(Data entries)
━━━━━━━━━━━━━━━━━━━━━━━━━━━━━━
-- ==== Sys2Proof/Config.lean ====
section
/-!
DEFINITION. What the spec leaves to the device or leaves open: every constant here is OPAQUE, so no proof can lean on
a value of it, and a statement about it holds whatever it is.  Each is named in notes/assumptions.
-/
namespace Sys2Proof.Config

/-- A value the spec does not fix, one for each time it is asked for; State.freeCtr says which (DESIGN CHOICE; log entry 3). -/
opaque freeValue : Nat → Nat

/-- The edge unit's exp: a fixed function of its FP32 input bits, within 2 units in the last place (R58, DESIGN CHOICE; log entry 4). -/
opaque expFn : FP32 → FP32
/-- The edge unit's GELU (R58). -/
opaque geluFn : FP32 → FP32
/-- The edge unit's SiLU (R58). -/
opaque siluFn : FP32 → FP32
/-- The edge unit's reciprocal square root, within 2 units in the last place (R130). -/
opaque rsqrtFn : FP32 → FP32

/-- The digest of the boot ROM, fixed for each ROM revision (R625). -/
opaque romDigest : Nat

/-- The Device ID and the Vendor ID of the PCIe functions (R487, R514; DESIGN CHOICE; log entry 52). -/
opaque pcieIds : Nat

/-- The frame a compressor forms from a text with the bytes of a dictionary (R379). -/
opaque zstdEncode : List Byte → List Byte → List Byte

/-- The tokens a projection counts for a text that no trie unit has tokenized yet, by its bytes (R262, DEDUCED; log entry 34). -/
opaque guessTokens : Nat → Nat

end Sys2Proof.Config
end

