def rows7040 : List ObjRow := [
  ⟨0x01, 0x01, .u8, .ro, .const 0⟩,
  ⟨0x02, 0x02, .u8, .rwl, .const 0⟩,
  ⟨0x03, 0x03, .u32, .rwl, .const 0⟩,
  ⟨0x04, 0x04, .u8, .rwl, .const 0⟩,
  ⟨0x05, 0x05, (.octets 32), .rwl, .const 0⟩,
  ⟨0x06, 0x06, (.octets 8), .rwl, .const 0⟩,
  ⟨0x07, 0x07, .u8, .rwl, .inst 32⟩,
  ⟨0x08, 0x08, .u8, .rwl, .const 0⟩,
  ⟨0x09, 0x09, .u32, .ro, .const 0⟩,
  ⟨0x0A, 0x0A, .u8, .ro, .const 255⟩,
  ⟨0x0B, 0x0B, (.octets 256), .ro, .const 0xFFFFFFFFFFFFFFFFFFFFFFFFFFFFFFFFFFFFFFFFFFFFFFFFFFFFFFFFFFFFFFFFFFFFFFFFFFFFFFFFFFFFFFFFFFFFFFFFFFFFFFFFFFFFFFFFFFFFFFFFFFFFFFFFFFFFFFFFFFFFFFFFFFFFFFFFFFFFFFFFFFFFFFFFFFFFFFFFFFFFFFFFFFFFFFFFFFFFFFFFFFFFFFFFFFFFFFFFFFFFFFFFFFFFFFFFFFFFFFFFFFFFFFFFFFFFFFFFFFFFFFFFFFFFFFFFFFFFFFFFFFFFFFFFFFFFFFFFFFFFFFFFFFFFFFFFFFFFFFFFFFFFFFFFFFFFFFFFFFFFFFFFFFFFFFFFFFFFFFFFFFFFFFFFFFFFFFFFFFFFFFFFFFFFFFFFFFFFFFFFFFFFFFFFFFFFFFFFFFFFFFFFFFFFFFFFFFFFFFFFFFFFFFFFFFFFFFFFFFFFFFFFFFFFFFFFFFFFFFFFFFFFFFFFFFFFFFFFFFFFFFFFFFFFFFFF⟩,
  ⟨0x0C, 0x0C, .u8, .ro, .const 0⟩,
  ⟨0x0D, 0x0D, .u32, .ro, .const 0⟩,
  ⟨0x0E, 0x0E, .u32, .ro, .const 0⟩,
  ⟨0x0F, 0x0F, .u32, .ro, .const 0⟩,
  ⟨0x10, 0x10, .u32, .ro, .const 0⟩]

def rows7090 : List ObjRow := [
  ⟨0x01, 0x40, .u32, .rwl, .const 10000⟩]

def rows70A0 : List ObjRow := [
  ⟨0x01, 0x01, .u8, .ro, .const 0⟩,
  ⟨0x02, 0x02, (.octets 32), .rwl, .const 0⟩,
  ⟨0x03, 0x03, .u64, .rwl, .const 0⟩,
  ⟨0x04, 0x04, .blob, .rwl, .none⟩,
  ⟨0x05, 0x05, .u32, .rwl, .const 4096⟩,
  ⟨0x06, 0x06, .u16, .rwl, .const 8⟩,
  ⟨0x07, 0x07, .u16, .rwl, .const 512⟩,
  ⟨0x08, 0x08, .u16, .rwl, .const 32⟩,
  ⟨0x09, 0x09, .u16, .rwl, .const 256⟩,
  ⟨0x0A, 0x0A, .u8, .rwl, .const 0⟩,
  ⟨0x0B, 0x0B, .u8, .rwl, .const 1⟩,
  ⟨0x0C, 0x0C, .u32, .ro, .const 0⟩,
  ⟨0x0D, 0x0D, .u64, .ro, .const 0⟩]

def rows70F0 : List ObjRow := [
  ⟨0x01, 0x01, .u64, .ro, .const 0⟩,
  ⟨0x02, 0x02, .u64, .ro, .const 0⟩,
  ⟨0x03, 0x03, .u64, .ro, .const 0⟩,
  ⟨0x04, 0x04, .u64, .ro, .const 0⟩,
  ⟨0x05, 0x05, .u64, .ro, .const 0⟩,
  ⟨0x06, 0x06, .u64, .ro, .const 0⟩,
  ⟨0x07, 0x07, .u64, .ro, .const 0⟩,
  ⟨0x08, 0x08, .u64, .ro, .const 0⟩,
  ⟨0x09, 0x09, .u64, .ro, .const 0⟩]

def rows7100 : List ObjRow := [
  ⟨0x01, 0x01, .u8, .ro, .const 0⟩,
  ⟨0x02, 0x02, .u8, .rwl, .const 0⟩,
  ⟨0x03, 0x03, .u64, .rwl, .const 0⟩,
  ⟨0x04, 0x04, .u8, .rwl, .const 0⟩,
  ⟨0x05, 0x05, (.octets 32), .rwl, .const 0⟩,
  ⟨0x06, 0x06, .u64, .ro, .const 0⟩,
  ⟨0x07, 0x07, .u16, .ro, .const 0⟩,
  ⟨0x08, 0x08, .u8, .ro, .const 0⟩,
  ⟨0x09, 0x09, .u32, .ro, .const 0⟩,
  ⟨0x0A, 0x0A, .u64, .ro, .const 0⟩,
  ⟨0x0B, 0x0B, .u64, .ro, .const 0⟩,
  ⟨0x0C, 0x0C, .u64, .ro, .const 0⟩,
  ⟨0x0D, 0x0D, .u64, .ro, .const 0⟩,
  ⟨0x0E, 0x0E, .u32, .ro, .const 0⟩,
  ⟨0x0F, 0x0F, .blob, .ro, .none⟩,
  ⟨0x10, 0x10, .blob, .ro, .none⟩,
  ⟨0x11, 0x11, (.octets 32), .ro, .const 0⟩,
  ⟨0x12, 0x12, .u64, .ro, .const 0⟩]

def rows7140 : List ObjRow := [
  ⟨0x01, 0x01, .u8, .rwl, .const 0⟩,
  ⟨0x02, 0x02, .u8, .rwl, .const 0⟩,
  ⟨0x03, 0x03, .u8, .rwl, .const 0⟩,
  ⟨0x04, 0x04, .u32, .rwl, .const 0⟩,
  ⟨0x05, 0x05, .u32, .rwl, .const 0⟩,
  ⟨0x06, 0x06, .u16, .rwl, .const 64⟩,
  ⟨0x07, 0x07, .u16, .rwl, .const 512⟩,
  ⟨0x10, 0x17, (.octets 16), .rwl, .const 0⟩]

def rows71F0 : List ObjRow := [
  ⟨0x01, 0x01, .u8, .rw, .const 16⟩,
  ⟨0x02, 0x02, .u32, .rw, .const 4096⟩,
  ⟨0x03, 0x03, .u64, .ro, .const 0⟩,
  ⟨0x04, 0x04, .u64, .ro, .const 0⟩,
  ⟨0x05, 0x05, .u64, .ro, .const 0⟩,
  ⟨0x06, 0x06, .u64, .ro, .const 0⟩]

def rows71F1 : List ObjRow := [
  ⟨0x01, 0x01, .u32, .ro, .const 0⟩,
  ⟨0x02, 0x02, .u32, .rw, .const 10000⟩,
  ⟨0x03, 0x03, .u32, .rw, .const 100000⟩,
  ⟨0x04, 0x04, .u16, .ro, .const 4096⟩,
  ⟨0x05, 0x05, .u16, .ro, .const 0⟩,
  ⟨0x06, 0x06, .u64, .ro, .const 0⟩,
  ⟨0x07, 0x07, .u64, .ro, .const 0⟩,
  ⟨0x08, 0x08, .u64, .ro, .const 0⟩,
  ⟨0x09, 0x09, .u64, .ro, .const 0⟩,
  ⟨0x0A, 0x0A, .u8, .rw, .const 0⟩,
  ⟨0x0B, 0x0B, (.octets 16), .rwl, .const 0⟩]

def rows8000 : List ObjRow := [
  ⟨0x01, 0x01, .u16, .rw, .const 0⟩,
  ⟨0x02, 0x02, .u8, .rw, .none⟩,
  ⟨0x03, 0x03, .u64, .ro, .none⟩,
  ⟨0x04, 0x04, .u64, .ro, .none⟩,
  ⟨0x05, 0x05, .u64, .ro, .none⟩,
  ⟨0x06, 0x06, .u32, .ro, .none⟩]

def rows8010 : List ObjRow := [
  ⟨0x01, 0x0A, .u8, .rw, .subs [14, 13, 12, 12, 11, 10, 9, 6, 4, 3]⟩]

def rows9000 : List ObjRow := [
  ⟨0x01, 0x01, .u32, .ro, .const 0⟩,
  ⟨0x02, 0x02, (.octets 16), .ro, .const 0⟩,
  ⟨0x03, 0x03, .u32, .ro, .const 0⟩,
  ⟨0x04, 0x04, .u32, .ro, .const 0xFFFFFFFF⟩,
  ⟨0x05, 0x05, .u64, .ro, .const 0⟩,
  ⟨0x06, 0x06, .u64, .ro, .const 0⟩,
  ⟨0x07, 0x07, .u64, .ro, .const 0⟩,
  ⟨0x08, 0x08, .u32, .ro, .const 0⟩,
  ⟨0x09, 0x09, .u64, .ro, .const 0⟩,
  ⟨0x0A, 0x0A, .u32, .ro, .const 0⟩]

def rows9020 : List ObjRow := [
  ⟨0x01, 0x20, .u32, .ro, .const 0⟩]

def rows9021 : List ObjRow := [
  ⟨0x01, 0x01, .u16, .rw, .const 3⟩,
  ⟨0x02, 0x02, .u32, .rw, .const 1048576⟩]

def rows9022 : List ObjRow := [
  ⟨0x01, 0x20, .u32, .ro, .const 0⟩]

def rows9023 : List ObjRow := [
  ⟨0x01, 0x20, .u32, .ro, .const 0⟩]

def rows9024 : List ObjRow := [
  ⟨0x01, 0x01, .u32, .ro, .const 0⟩,
  ⟨0x02, 0x02, .u32, .ro, .const 0⟩]

def rows9025 : List ObjRow := [
  ⟨0x01, 0x01, .u32, .ro, .const 0⟩]

def rows9026 : List ObjRow := [
  ⟨0x01, 0x04, .u32, .ro, .const 0⟩]

def rows9027 : List ObjRow := [
  ⟨0x01, 0x08, .u32, .ro, .const 0⟩]

def rows902E : List ObjRow := [
  ⟨0x01, 0x20, .u32, .ro, .const 0⟩]

def rows902F : List ObjRow := [
  ⟨0x01, 0x20, .u32, .ro, .const 0⟩]

def rows9100 : List ObjRow := [
  ⟨0x01, 0x01, .u32, .ro, .const 65536⟩,
  ⟨0x02, 0x02, .u64, .ro, .none⟩,
  ⟨0x03, 0x03, .u64, .ro, .none⟩,
  ⟨0x04, 0x04, .u64, .rw, .const 0⟩,
  ⟨0x05, 0x05, .blob, .ro, .none⟩,
  ⟨0x06, 0x06, .u8, .ro, .const 0⟩,
  ⟨0x07, 0x07, .u32, .ro, .const 0⟩]

def rowsA000 : List ObjRow := [
  ⟨0x01, 0x01, .u8, .ro, .const 0⟩,
  ⟨0x02, 0x02, .u8, .ro, .const 0⟩,
  ⟨0x03, 0x03, .u32, .ro, .const 0⟩,
  ⟨0x04, 0x04, .u32, .ro, .const 0⟩,
  ⟨0x05, 0x05, .u8, .rwp, .const 0⟩,
  ⟨0x06, 0x06, .u32, .ro, .const 0⟩,
  ⟨0x07, 0x07, .u32, .ro, .const 0⟩,
  ⟨0x08, 0x08, .blob, .rwl, .none⟩,
  ⟨0x09, 0x09, .u8, .ro, .const 0⟩,
  ⟨0x0A, 0x0A, .u8, .rwl, .const 0⟩,
  ⟨0x10, 0x17, (.octets 48), .ro, .const 0⟩,
  ⟨0x18, 0x18, .blob, .ro, .none⟩,
  ⟨0x19, 0x19, .u32, .ro, .const 0⟩]

def rowsB000 : List ObjRow := [
  ⟨0x01, 0x0C, .u8, .rwp, .subs [0x03, 0x04, 0x05, 0x0A, 0x09, 0x06, 0x06, 0x06, 0x06, 0x06, 0x06, 0x06]⟩]

def rowsB001 : List ObjRow := [
  ⟨0x01, 0x01, .u8, .rwp, .const 0⟩,
  ⟨0x02, 0x02, .u16, .rwp, .const 0⟩,
  ⟨0x03, 0x03, .u16, .rw, .const 0⟩,
  ⟨0x04, 0x04, .u16, .ro, .none⟩,
  ⟨0x05, 0x05, .u32, .rwp, .const 115200⟩,
  ⟨0x06, 0x06, .u32, .ro, .const 0⟩,
  ⟨0x07, 0x07, .u32, .rw, .const 1⟩]

def objFams0 : List ObjFam := [
  ⟨0x1000, 0x1000, 0x08, rows1000⟩,
  ⟨0x1100, 0x1100, 0x24, rows1100⟩,
  ⟨0x1200, 0x1200, 0x0A, rows1200⟩,
  ⟨0x2000, 0x2000, 0x62, rows2000⟩,
  ⟨0x2001, 0x2001, 0x62, rows2001⟩,
  ⟨0x2002, 0x2002, 0x62, rows2002⟩,
  ⟨0x2003, 0x2003, 0x0C, rows2003⟩,
  ⟨0x2010, 0x2010, 0x03, rows2010⟩,
  ⟨0x2100, 0x2100, 0x0D, rows2100⟩,
  ⟨0x2101, 0x2101, 0x26, rows2101⟩,
  ⟨0x2102, 0x2102, 0x26, rows2102⟩,
  ⟨0x2103, 0x2103, 0x26, rows2103⟩,
  ⟨0x2104, 0x2104, 0x04, rows2104⟩,
  ⟨0x2200, 0x2200, 0x15, rows2200⟩,
  ⟨0x3000, 0x30FF, 0x2D, rows3000⟩,
  ⟨0x3100, 0x313F, 0x26, rows3100⟩,
  ⟨0x31F0, 0x31F0, 0x14, rows31F0⟩,
  ⟨0x31F1, 0x31F1, 0x16, rows31F1⟩,
  ⟨0x31F2, 0x31F2, 0x0A, rows31F2⟩,
  ⟨0x4000, 0x4000, 0x23, rows4000⟩,
  ⟨0x5000, 0x503F, 0x21, rows5000⟩,
  ⟨0x50F0, 0x50F0, 0x05, rows50F0⟩,
  ⟨0x50F1, 0x50F1, 0x0E, rows50F1⟩,
  ⟨0x5100, 0x5100, 0x02, rows5100⟩,
  ⟨0x51F0, 0x51F0, 0x02, rows51F0⟩,
  ⟨0x51F1, 0x51F1, 0x01, rows51F1⟩,
  ⟨0x51F8, 0x51FF, 0x0A, rows51F8⟩,
  ⟨0x5200, 0x53FF, 0x0A, rows5200⟩,
  ⟨0x6000, 0x6000, 0x41, rows6000⟩,
  ⟨0x6010, 0x6010, 0x04, rows6010⟩]

def objFams1 : List ObjFam := [
  ⟨0x6040, 0x607F, 0x05, rows6040⟩,
  ⟨0x6100, 0x611F, 0x0A, rows6100⟩,
  ⟨0x7000, 0x700F, 0x0D, rows7000⟩,
  ⟨0x7040, 0x707F, 0x10, rows7040⟩,
  ⟨0x7090, 0x7090, 0x40, rows7090⟩,
  ⟨0x70A0, 0x70BF, 0x0D, rows70A0⟩,
  ⟨0x70F0, 0x70F0, 0x09, rows70F0⟩,
  ⟨0x7100, 0x713F, 0x12, rows7100⟩,
  ⟨0x7140, 0x714F, 0x17, rows7140⟩,
  ⟨0x71F0, 0x71F0, 0x06, rows71F0⟩,
  ⟨0x71F1, 0x71F1, 0x0B, rows71F1⟩,
  ⟨0x8000, 0x8000, 0x06, rows8000⟩,
  ⟨0x8010, 0x8010, 0x0A, rows8010⟩,
  ⟨0x9000, 0x9000, 0x0A, rows9000⟩,
  ⟨0x9020, 0x9020, 0x20, rows9020⟩,
  ⟨0x9021, 0x9021, 0x02, rows9021⟩,
  ⟨0x9022, 0x9022, 0x20, rows9022⟩,
  ⟨0x9023, 0x9023, 0x20, rows9023⟩,
  ⟨0x9024, 0x9024, 0x02, rows9024⟩,
  ⟨0x9025, 0x9025, 0x01, rows9025⟩,
  ⟨0x9026, 0x9026, 0x04, rows9026⟩,
  ⟨0x9027, 0x902D, 0x08, rows9027⟩,
  ⟨0x902E, 0x902E, 0x20, rows902E⟩,
  ⟨0x902F, 0x902F, 0x20, rows902F⟩,
  ⟨0x9100, 0x9100, 0x07, rows9100⟩,
  ⟨0xA000, 0xA000, 0x19, rowsA000⟩,
  ⟨0xB000, 0xB000, 0x0C, rowsB000⟩,
  ⟨0xB001, 0xB001, 0x07, rowsB001⟩]

/-- The families of R547. -/
def objFams : List ObjFam :=
  objFams0 ++ objFams1

/-- The family of an index (R547). -/
def objFam? (idx : Nat) : Option ObjFam :=
  objFams.find? fun f => Nat.ble f.base idx && Nat.ble idx f.last

/-- The row of a family that defines a subindex (R548). -/
def ObjFam.row? (f : ObjFam) (sub : Nat) : Option ObjRow :=
  f.rows.find? fun r => Nat.ble r.lo sub && Nat.ble sub r.hi
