-- ==== Sys2Proof/Machine/State.lean ====
section
/-!
DEFINITION. The state of the module: every register, queue, buffer, table, mode and pin the spec gives it, as plain
data, the queue of waiting commands, and what the model itself adds (freeCtr).  Registers that the spec gives as objects of
the dictionary live in `od` under their key (Machine/Objects.lean); every other piece has a field of its own.
The default of a field is its value in State.reset.
-/
namespace Sys2Proof.Machine

/-! ## Matrix arrays and their edge units (03_matrix_arrays.md, 04_array_instructions.md) -/

/-- The ramp states of R85. -/
inductive Ramp where
  | off | up | full | down
  deriving DecidableEq, Repr

/-- A stationary tile in the shadow or active registers (R73, R74): the descriptor it was loaded from, the format
code, element codes at n * 512 + k, scale bytes at n * 16 + k / 32, and the checksum vectors by k (R97). -/
structure Tile where
  desc   : Nat := 0
  fmt    : Nat := 0
  elems  : Tbl Nat := []
  scales : Tbl Nat := []
  sum    : Tbl FP32 := []
  mag    : Tbl FP32 := []
  res    : Nat := 0
  epoch  : Nat := 0
  deriving DecidableEq, Repr

/-- One half of the stream buffer (R75, R117): full for a descriptor or free; element codes at m * 512 + k, scale
bytes at m * 16 + k / 32, row attribute words by m. -/
structure SHalf where
  desc   : Option Nat := none
  elems  : Tbl Nat := []
  scales : Tbl Nat := []
  attrs  : Tbl Nat := []
  res    : Nat := 0
  epoch  : Nat := 0
  deriving DecidableEq, Repr

/-- A skein tile at a position of a skein buffer half (R96, R114, R118): entries (column, k, BF16 bits). -/
structure SkTile where
  desc    : Nat := 0
  entries : List (Nat × Nat × Nat) := []
  sum     : Tbl FP32 := []
  mag     : Tbl FP32 := []
  deriving DecidableEq, Repr

/-- One half of the skein buffer: positions 0 to 15; whether an MMA has used it since it was filled (R118). -/
structure SkHalf where
  tiles : Tbl SkTile := []
  used  : Bool := false
  res   : Nat := 0
  epoch : Nat := 0
  deriving DecidableEq, Repr

/-- An accumulator unit of 16 rows (R84): who holds it, its last added block and whether its operand pair is
BF16 (R99). -/
structure AccUnit where
  held  : Bool := false
  res   : Nat := 0
  epoch : Nat := 0
  last  : Nat := 0
  bf16  : Bool := false
  deriving DecidableEq, Repr

/-- Softmax state and row statistics of one row of a resident (R90, R91, R123, R128), and the SR_EN of the stream row that finished it
last (R130). -/
structure RowState where
  prevMax : FP32 := 0
  maxv    : FP32 := 0
  sum     : FP32 := 0
  rsum    : FP32 := 0
  sumsq   : FP32 := 0
  sr      : Bool := false
  deriving DecidableEq, Repr

/-- An exported row in the owner's staging area (R81, R122, R126). -/
structure Staged where
  sums : List FP32 := []
  sk   : Option (List FP32) := none
  ref  : FP32 := 0
  mag  : FP32 := 0
  bf16 : Bool := false
  deriving DecidableEq, Repr

/-- A word accepted into a queue, with the descriptor copies read at acceptance in the order of its fields (R107,
R108), its bundle and its place in it. -/
structure QWord where
  word   : Nat := 0
  descs  : List Nat := []
  bundle : Nat := 0
  idx    : Nat := 0
  res    : Nat := 0
  epoch  : Nat := 0
  deriving DecidableEq, Repr

/-- An accepted bundle not yet complete (R107, R109, R137). -/
structure Bundle where
  key      : Nat := 0
  header   : Nat := 0
  left     : Nat := 0
  mismatch : Nat := 0
  numfault : Nat := 0
  overflow : Bool := false
  status   : Nat := 0
  word     : Nat := 0
  deriving DecidableEq, Repr

/-- The bundle port while it is locked to a writer (R106): the words received so far, newest last. -/
structure PortLock where
  core   : Nat := 0
  header : Nat := 0
  words  : List Nat := []
  deriving DecidableEq, Repr

/-- An issued compute instruction that has not completed (R136). -/
structure Issued where
  q    : QWord := {}
  op   : Nat := 0
  dsig : Option Nat := none
  units : List Nat := []
  deriving DecidableEq, Repr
━━━━━━━━━━━━━━━━━━━━━━━━━━━━━━
Give again exactly, and only, the lines above starting at the one with "def rows71F0 : List" and ending at the one with "16), .ro, .const".

# WRITTEN ANSWER
def rows71F0 : List ObjRow := [
  ⟨0x01, 0x01, .u8, .rw, .const 16⟩,
  ⟨0x02, 0x02, .u32, .rw, .const 4096⟩,
  ⟨0x03, 0x03, .u64, .ro, .const 0⟩,
  ⟨0x04, 0x04, .u64, .ro, .const 0⟩,
  ⟨0x05, 0x05, .u64, .ro, .const 0⟩,
  ⟨0x06, 0x06, .u64, .ro, .const 0⟩]

def rows71F1 : List ObjRow := [
  ⟨0x01, 0x01, .u32, .ro, .const 0⟩,
  ⟨0x02, 0x02, .u32, .rw, .const 10000⟩,
  ⟨0x03, 0x03, .u32, .rw, .const 100000⟩,
  ⟨0x04, 0x04, .u16, .ro, .const 4096⟩,
  ⟨0x05, 0x05, .u16, .ro, .const 0⟩,
  ⟨0x06, 0x06, .u64, .ro, .const 0⟩,
  ⟨0x07, 0x07, .u64, .ro, .const 0⟩,
  ⟨0x08, 0x08, .u64, .ro, .const 0⟩,
  ⟨0x09, 0x09, .u64, .ro, .const 0⟩,
  ⟨0x0A, 0x0A, .u8, .rw, .const 0⟩,
  ⟨0x0B, 0x0B, (.octets 16), .rwl, .const 0⟩]

def rows8000 : List ObjRow := [
  ⟨0x01, 0x01, .u16, .rw, .const 0⟩,
  ⟨0x02, 0x02, .u8, .rw, .none⟩,
  ⟨0x03, 0x03, .u64, .ro, .none⟩,
  ⟨0x04, 0x04, .u64, .ro, .none⟩,
  ⟨0x05, 0x05, .u64, .ro, .none⟩,
  ⟨0x06, 0x06, .u32, .ro, .none⟩]

def rows8010 : List ObjRow := [
  ⟨0x01, 0x0A, .u8, .rw, .subs [14, 13, 12, 12, 11, 10, 9, 6, 4, 3]⟩]

def rows9000 : List ObjRow := [
  ⟨0x01, 0x01, .u32, .ro, .const 0⟩,
  ⟨0x02, 0x02, (.octets 16), .ro, .const 0⟩,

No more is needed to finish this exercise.